## EXERCISE DIRECTIONS
Look through the entries and count each line that includes the string "namespace". Reply with the number alone.
___ RECORDS FOR THIS TASK ___
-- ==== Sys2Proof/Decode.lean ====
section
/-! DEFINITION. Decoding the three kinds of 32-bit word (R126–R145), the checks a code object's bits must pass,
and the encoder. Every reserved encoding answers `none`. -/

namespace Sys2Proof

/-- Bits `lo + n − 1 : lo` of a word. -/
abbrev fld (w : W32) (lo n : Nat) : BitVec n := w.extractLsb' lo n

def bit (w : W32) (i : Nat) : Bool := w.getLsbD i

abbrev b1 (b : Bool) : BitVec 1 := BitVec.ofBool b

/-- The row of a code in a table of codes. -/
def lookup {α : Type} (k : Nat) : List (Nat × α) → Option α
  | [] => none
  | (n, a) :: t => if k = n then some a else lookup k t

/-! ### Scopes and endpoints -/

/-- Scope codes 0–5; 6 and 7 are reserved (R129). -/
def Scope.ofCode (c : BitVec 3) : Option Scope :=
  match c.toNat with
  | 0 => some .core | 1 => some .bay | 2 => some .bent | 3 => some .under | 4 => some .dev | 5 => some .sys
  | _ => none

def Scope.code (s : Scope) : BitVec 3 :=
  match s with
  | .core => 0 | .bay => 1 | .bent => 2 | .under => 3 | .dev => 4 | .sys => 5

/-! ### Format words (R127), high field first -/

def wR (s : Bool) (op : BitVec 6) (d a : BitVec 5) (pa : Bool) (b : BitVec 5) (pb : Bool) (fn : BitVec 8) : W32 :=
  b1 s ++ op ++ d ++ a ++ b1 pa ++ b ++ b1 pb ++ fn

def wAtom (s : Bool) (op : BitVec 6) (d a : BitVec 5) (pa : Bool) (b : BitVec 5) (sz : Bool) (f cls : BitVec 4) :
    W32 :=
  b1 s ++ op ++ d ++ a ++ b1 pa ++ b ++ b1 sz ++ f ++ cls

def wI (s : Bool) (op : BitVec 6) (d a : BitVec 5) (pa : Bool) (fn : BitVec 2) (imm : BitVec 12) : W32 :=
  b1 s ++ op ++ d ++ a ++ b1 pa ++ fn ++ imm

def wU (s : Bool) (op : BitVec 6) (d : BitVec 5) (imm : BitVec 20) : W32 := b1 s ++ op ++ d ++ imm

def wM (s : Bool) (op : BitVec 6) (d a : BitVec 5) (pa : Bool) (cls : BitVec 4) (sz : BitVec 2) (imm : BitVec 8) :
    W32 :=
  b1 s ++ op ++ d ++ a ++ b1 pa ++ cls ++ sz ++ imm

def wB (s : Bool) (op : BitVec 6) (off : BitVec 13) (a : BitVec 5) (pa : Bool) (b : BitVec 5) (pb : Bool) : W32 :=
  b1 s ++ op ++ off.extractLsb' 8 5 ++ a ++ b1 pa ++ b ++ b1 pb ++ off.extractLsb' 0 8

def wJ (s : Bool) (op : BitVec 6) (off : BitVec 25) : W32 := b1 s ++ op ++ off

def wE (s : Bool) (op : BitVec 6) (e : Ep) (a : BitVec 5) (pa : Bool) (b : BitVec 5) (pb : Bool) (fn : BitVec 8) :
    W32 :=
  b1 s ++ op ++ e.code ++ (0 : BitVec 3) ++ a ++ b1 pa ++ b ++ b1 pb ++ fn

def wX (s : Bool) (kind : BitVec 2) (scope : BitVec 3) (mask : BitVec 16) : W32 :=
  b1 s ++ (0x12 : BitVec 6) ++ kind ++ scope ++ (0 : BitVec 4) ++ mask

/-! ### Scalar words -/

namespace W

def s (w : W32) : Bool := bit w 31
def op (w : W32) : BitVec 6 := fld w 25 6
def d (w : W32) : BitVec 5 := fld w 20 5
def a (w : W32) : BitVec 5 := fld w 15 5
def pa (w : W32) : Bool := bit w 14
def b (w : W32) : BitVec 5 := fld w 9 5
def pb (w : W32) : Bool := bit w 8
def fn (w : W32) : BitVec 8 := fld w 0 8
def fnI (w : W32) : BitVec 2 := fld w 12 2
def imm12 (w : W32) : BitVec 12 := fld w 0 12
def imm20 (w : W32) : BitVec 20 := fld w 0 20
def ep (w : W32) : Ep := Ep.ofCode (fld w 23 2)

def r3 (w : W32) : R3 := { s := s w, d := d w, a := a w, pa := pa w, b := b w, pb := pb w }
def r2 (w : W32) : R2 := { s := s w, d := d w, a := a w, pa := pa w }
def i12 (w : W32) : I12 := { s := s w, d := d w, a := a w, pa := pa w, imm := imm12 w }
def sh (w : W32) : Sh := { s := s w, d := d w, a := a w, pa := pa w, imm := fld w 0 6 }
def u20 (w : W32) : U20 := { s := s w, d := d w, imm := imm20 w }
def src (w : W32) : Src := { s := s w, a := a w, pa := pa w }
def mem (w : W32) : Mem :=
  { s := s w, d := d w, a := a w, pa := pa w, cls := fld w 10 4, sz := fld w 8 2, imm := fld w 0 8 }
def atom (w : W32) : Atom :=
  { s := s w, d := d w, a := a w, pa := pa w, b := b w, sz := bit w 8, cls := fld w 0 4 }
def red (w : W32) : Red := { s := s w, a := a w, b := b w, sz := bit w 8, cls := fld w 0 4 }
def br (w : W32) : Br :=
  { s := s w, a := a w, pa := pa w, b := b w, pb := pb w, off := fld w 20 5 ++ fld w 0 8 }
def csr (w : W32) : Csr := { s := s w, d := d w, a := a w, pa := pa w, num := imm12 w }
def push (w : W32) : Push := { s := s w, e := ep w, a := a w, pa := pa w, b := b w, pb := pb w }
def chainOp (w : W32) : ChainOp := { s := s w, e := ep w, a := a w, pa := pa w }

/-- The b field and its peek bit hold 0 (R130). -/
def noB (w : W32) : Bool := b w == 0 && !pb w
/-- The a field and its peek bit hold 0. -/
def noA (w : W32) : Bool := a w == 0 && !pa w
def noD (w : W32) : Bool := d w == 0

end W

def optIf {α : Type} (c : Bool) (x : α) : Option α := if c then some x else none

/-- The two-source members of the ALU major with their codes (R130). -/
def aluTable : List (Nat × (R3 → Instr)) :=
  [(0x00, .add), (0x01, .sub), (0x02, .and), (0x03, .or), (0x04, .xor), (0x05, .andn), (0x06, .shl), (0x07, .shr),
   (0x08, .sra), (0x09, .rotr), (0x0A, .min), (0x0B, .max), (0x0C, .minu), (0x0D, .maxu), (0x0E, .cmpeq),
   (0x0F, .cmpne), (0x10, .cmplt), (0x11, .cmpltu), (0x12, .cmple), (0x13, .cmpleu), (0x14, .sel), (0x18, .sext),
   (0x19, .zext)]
___
___ RECORDS FOR THIS TASK ___
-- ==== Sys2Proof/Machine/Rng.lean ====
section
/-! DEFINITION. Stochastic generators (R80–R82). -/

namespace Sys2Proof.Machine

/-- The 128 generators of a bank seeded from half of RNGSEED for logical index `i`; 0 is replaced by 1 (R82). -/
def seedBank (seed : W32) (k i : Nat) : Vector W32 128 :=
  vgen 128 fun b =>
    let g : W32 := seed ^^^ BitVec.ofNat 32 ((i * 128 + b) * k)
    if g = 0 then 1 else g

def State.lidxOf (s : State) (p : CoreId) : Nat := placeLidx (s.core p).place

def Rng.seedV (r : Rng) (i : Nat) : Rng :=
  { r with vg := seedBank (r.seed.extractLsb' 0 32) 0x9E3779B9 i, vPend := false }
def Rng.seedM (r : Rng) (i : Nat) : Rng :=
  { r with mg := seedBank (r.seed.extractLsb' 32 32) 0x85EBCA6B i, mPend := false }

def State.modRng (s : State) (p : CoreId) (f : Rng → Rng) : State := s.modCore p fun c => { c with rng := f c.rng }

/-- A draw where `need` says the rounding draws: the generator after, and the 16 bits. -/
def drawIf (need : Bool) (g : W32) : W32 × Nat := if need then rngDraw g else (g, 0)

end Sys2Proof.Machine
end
___
## PROBLEM SOLUTION
3